"""
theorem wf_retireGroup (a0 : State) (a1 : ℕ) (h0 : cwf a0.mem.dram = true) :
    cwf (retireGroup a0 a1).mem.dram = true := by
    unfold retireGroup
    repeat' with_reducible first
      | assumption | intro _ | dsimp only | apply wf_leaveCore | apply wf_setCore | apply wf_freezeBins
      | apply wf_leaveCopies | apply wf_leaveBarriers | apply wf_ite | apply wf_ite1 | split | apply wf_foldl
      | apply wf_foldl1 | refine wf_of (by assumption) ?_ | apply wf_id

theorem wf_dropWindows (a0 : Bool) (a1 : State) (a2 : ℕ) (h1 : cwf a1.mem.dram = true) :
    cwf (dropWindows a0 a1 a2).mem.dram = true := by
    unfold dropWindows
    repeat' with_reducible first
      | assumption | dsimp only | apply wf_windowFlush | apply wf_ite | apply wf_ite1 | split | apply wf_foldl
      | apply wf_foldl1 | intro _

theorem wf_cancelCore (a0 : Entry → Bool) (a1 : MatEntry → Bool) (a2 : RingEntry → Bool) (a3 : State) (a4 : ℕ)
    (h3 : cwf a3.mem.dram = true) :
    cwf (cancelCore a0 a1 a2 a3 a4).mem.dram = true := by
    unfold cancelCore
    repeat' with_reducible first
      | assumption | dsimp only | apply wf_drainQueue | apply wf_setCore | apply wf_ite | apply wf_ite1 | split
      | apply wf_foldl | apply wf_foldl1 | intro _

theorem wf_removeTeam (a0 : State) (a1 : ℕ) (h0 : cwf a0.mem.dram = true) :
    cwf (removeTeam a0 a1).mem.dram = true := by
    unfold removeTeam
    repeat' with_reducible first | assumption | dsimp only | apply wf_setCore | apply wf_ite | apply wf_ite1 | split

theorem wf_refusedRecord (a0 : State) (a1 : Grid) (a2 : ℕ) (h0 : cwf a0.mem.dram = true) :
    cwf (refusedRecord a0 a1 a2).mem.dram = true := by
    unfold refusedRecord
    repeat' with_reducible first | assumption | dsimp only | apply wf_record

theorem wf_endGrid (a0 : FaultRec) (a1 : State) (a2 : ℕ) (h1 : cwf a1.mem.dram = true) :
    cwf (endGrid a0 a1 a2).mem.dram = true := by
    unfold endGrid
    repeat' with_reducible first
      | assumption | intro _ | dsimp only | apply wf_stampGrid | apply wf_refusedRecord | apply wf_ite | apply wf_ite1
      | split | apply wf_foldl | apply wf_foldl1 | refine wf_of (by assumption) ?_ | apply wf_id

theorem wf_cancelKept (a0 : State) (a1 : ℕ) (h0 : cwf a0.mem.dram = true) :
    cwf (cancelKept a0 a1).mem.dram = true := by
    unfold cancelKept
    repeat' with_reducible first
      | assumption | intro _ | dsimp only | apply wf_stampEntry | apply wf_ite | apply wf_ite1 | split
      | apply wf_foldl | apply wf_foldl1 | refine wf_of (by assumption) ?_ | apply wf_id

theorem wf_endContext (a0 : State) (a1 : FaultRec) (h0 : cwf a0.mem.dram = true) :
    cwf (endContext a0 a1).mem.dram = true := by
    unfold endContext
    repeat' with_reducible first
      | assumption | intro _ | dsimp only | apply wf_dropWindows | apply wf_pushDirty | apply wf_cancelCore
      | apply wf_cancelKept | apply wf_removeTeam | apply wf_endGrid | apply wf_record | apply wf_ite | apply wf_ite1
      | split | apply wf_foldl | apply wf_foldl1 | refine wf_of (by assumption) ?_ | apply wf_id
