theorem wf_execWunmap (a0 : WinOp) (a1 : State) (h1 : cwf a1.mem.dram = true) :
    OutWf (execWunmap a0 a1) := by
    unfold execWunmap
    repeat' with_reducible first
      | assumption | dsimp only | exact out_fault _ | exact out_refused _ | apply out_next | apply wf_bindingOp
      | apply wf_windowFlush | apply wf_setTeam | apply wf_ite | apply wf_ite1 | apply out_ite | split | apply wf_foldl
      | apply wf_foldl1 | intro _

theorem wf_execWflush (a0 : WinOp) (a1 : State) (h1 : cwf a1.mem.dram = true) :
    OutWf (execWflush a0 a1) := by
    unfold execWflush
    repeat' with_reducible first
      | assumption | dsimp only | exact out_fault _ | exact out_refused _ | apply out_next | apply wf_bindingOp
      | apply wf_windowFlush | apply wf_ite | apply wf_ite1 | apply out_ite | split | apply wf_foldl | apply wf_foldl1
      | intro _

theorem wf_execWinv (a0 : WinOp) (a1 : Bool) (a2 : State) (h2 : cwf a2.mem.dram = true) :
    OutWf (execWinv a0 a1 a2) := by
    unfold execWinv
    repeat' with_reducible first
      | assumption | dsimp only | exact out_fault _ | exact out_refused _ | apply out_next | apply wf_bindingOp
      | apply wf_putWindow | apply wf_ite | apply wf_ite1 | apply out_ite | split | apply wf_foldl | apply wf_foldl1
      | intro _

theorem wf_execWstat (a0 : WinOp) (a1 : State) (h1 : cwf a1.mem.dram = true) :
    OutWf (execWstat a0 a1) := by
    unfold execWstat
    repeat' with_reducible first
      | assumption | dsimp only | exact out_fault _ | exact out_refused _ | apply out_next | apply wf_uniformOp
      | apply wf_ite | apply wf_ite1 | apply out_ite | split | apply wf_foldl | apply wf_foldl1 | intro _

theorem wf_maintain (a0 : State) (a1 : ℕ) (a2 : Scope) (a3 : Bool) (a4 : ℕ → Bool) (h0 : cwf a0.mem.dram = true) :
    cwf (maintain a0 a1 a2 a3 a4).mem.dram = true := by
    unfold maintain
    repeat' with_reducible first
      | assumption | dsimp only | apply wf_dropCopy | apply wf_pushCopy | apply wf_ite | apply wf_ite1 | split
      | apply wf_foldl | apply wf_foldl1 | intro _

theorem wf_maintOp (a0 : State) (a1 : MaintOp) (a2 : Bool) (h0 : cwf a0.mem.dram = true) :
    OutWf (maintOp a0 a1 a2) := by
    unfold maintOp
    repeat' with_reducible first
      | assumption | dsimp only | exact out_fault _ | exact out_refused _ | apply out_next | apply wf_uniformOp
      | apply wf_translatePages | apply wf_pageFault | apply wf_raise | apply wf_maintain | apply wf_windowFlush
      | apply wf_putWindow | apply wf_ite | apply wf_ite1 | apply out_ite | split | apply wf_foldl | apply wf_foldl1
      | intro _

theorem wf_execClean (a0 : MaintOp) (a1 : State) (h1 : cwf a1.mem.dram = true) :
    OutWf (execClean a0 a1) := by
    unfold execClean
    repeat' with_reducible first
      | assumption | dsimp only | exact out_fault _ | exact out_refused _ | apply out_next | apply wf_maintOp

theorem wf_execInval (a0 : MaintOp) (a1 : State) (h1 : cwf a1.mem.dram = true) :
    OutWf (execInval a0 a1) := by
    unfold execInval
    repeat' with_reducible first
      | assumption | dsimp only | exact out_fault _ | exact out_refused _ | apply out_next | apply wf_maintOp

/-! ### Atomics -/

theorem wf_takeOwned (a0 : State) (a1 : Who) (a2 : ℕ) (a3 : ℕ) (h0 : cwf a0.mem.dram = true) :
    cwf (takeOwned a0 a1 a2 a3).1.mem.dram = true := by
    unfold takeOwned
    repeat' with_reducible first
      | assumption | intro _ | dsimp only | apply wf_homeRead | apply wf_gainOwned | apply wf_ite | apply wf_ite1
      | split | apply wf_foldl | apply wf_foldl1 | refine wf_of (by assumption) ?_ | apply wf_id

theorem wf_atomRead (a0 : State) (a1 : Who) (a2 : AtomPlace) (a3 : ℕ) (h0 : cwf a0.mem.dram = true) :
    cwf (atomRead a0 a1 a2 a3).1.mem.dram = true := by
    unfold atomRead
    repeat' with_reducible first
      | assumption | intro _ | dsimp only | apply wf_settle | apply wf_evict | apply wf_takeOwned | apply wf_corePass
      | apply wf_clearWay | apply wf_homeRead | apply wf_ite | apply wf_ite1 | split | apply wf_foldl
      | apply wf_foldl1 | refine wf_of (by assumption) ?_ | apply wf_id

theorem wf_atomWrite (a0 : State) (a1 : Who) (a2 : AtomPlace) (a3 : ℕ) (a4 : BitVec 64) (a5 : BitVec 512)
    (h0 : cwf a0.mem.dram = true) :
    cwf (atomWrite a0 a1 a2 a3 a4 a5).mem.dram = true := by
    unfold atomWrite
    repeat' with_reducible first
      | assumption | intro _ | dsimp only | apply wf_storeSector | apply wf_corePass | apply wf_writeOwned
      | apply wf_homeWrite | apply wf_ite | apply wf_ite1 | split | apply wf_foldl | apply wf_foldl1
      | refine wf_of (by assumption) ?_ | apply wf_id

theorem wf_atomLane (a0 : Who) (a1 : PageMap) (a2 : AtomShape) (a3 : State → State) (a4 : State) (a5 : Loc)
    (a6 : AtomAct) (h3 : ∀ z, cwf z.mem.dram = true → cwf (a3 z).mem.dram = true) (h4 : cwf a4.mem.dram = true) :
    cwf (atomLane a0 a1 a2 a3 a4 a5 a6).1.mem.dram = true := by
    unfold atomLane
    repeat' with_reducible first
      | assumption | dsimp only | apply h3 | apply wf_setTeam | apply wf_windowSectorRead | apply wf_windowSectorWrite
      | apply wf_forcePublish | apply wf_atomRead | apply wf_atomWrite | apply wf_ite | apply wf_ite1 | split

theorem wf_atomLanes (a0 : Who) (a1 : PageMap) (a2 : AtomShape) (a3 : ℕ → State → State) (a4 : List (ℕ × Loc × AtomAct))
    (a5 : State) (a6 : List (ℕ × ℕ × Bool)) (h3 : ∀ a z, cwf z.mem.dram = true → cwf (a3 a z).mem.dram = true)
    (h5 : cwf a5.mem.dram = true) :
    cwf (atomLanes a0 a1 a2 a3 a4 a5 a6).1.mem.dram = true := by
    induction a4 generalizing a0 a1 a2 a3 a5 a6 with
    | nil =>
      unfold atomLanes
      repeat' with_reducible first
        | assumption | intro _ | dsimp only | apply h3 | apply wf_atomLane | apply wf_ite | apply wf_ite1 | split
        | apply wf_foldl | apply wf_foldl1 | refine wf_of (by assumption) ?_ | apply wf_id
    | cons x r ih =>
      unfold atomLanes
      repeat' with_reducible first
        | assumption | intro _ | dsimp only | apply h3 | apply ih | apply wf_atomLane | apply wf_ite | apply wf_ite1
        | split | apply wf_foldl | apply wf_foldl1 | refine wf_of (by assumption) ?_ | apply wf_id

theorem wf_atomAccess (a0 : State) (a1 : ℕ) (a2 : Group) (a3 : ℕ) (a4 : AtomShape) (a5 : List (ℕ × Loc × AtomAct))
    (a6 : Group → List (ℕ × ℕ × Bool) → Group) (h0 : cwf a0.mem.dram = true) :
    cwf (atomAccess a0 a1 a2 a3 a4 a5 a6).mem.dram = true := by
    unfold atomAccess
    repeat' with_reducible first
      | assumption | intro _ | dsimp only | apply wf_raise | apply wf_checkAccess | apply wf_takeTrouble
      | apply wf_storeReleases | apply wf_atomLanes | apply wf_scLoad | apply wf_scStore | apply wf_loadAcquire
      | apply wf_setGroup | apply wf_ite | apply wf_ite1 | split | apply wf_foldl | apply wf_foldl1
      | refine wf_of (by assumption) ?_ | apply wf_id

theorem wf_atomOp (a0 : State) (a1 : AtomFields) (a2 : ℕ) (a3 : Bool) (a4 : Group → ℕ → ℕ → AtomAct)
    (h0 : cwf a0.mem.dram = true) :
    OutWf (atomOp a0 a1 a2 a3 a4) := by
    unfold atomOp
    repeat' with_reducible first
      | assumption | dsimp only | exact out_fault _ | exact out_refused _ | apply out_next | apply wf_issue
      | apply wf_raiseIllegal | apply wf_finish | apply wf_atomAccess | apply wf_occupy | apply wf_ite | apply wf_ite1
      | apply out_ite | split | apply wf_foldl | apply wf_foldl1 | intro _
"""
→ **Work to complete**
Retype only the lines running from the top of the listing to the line that holds "apply wf_drainQueue |", both ends included.

→ **Result of the exercise**
theorem wf_retireGroup (a0 : State) (a1 : ℕ) (h0 : cwf a0.mem.dram = true) :
    cwf (retireGroup a0 a1).mem.dram = true := by
    unfold retireGroup
    repeat' with_reducible first
      | assumption | intro _ | dsimp only | apply wf_leaveCore | apply wf_setCore | apply wf_freezeBins
      | apply wf_leaveCopies | apply wf_leaveBarriers | apply wf_ite | apply wf_ite1 | split | apply wf_foldl
      | apply wf_foldl1 | refine wf_of (by assumption) ?_ | apply wf_id

theorem wf_dropWindows (a0 : Bool) (a1 : State) (a2 : ℕ) (h1 : cwf a1.mem.dram = true) :
    cwf (dropWindows a0 a1 a2).mem.dram = true := by
    unfold dropWindows
    repeat' with_reducible first
      | assumption | dsimp only | apply wf_windowFlush | apply wf_ite | apply wf_ite1 | split | apply wf_foldl
      | apply wf_foldl1 | intro _

theorem wf_cancelCore (a0 : Entry → Bool) (a1 : MatEntry → Bool) (a2 : RingEntry → Bool) (a3 : State) (a4 : ℕ)
    (h3 : cwf a3.mem.dram = true) :
    cwf (cancelCore a0 a1 a2 a3 a4).mem.dram = true := by
    unfold cancelCore
    repeat' with_reducible first
      | assumption | dsimp only | apply wf_drainQueue | apply wf_setCore | apply wf_ite | apply wf_ite1 | split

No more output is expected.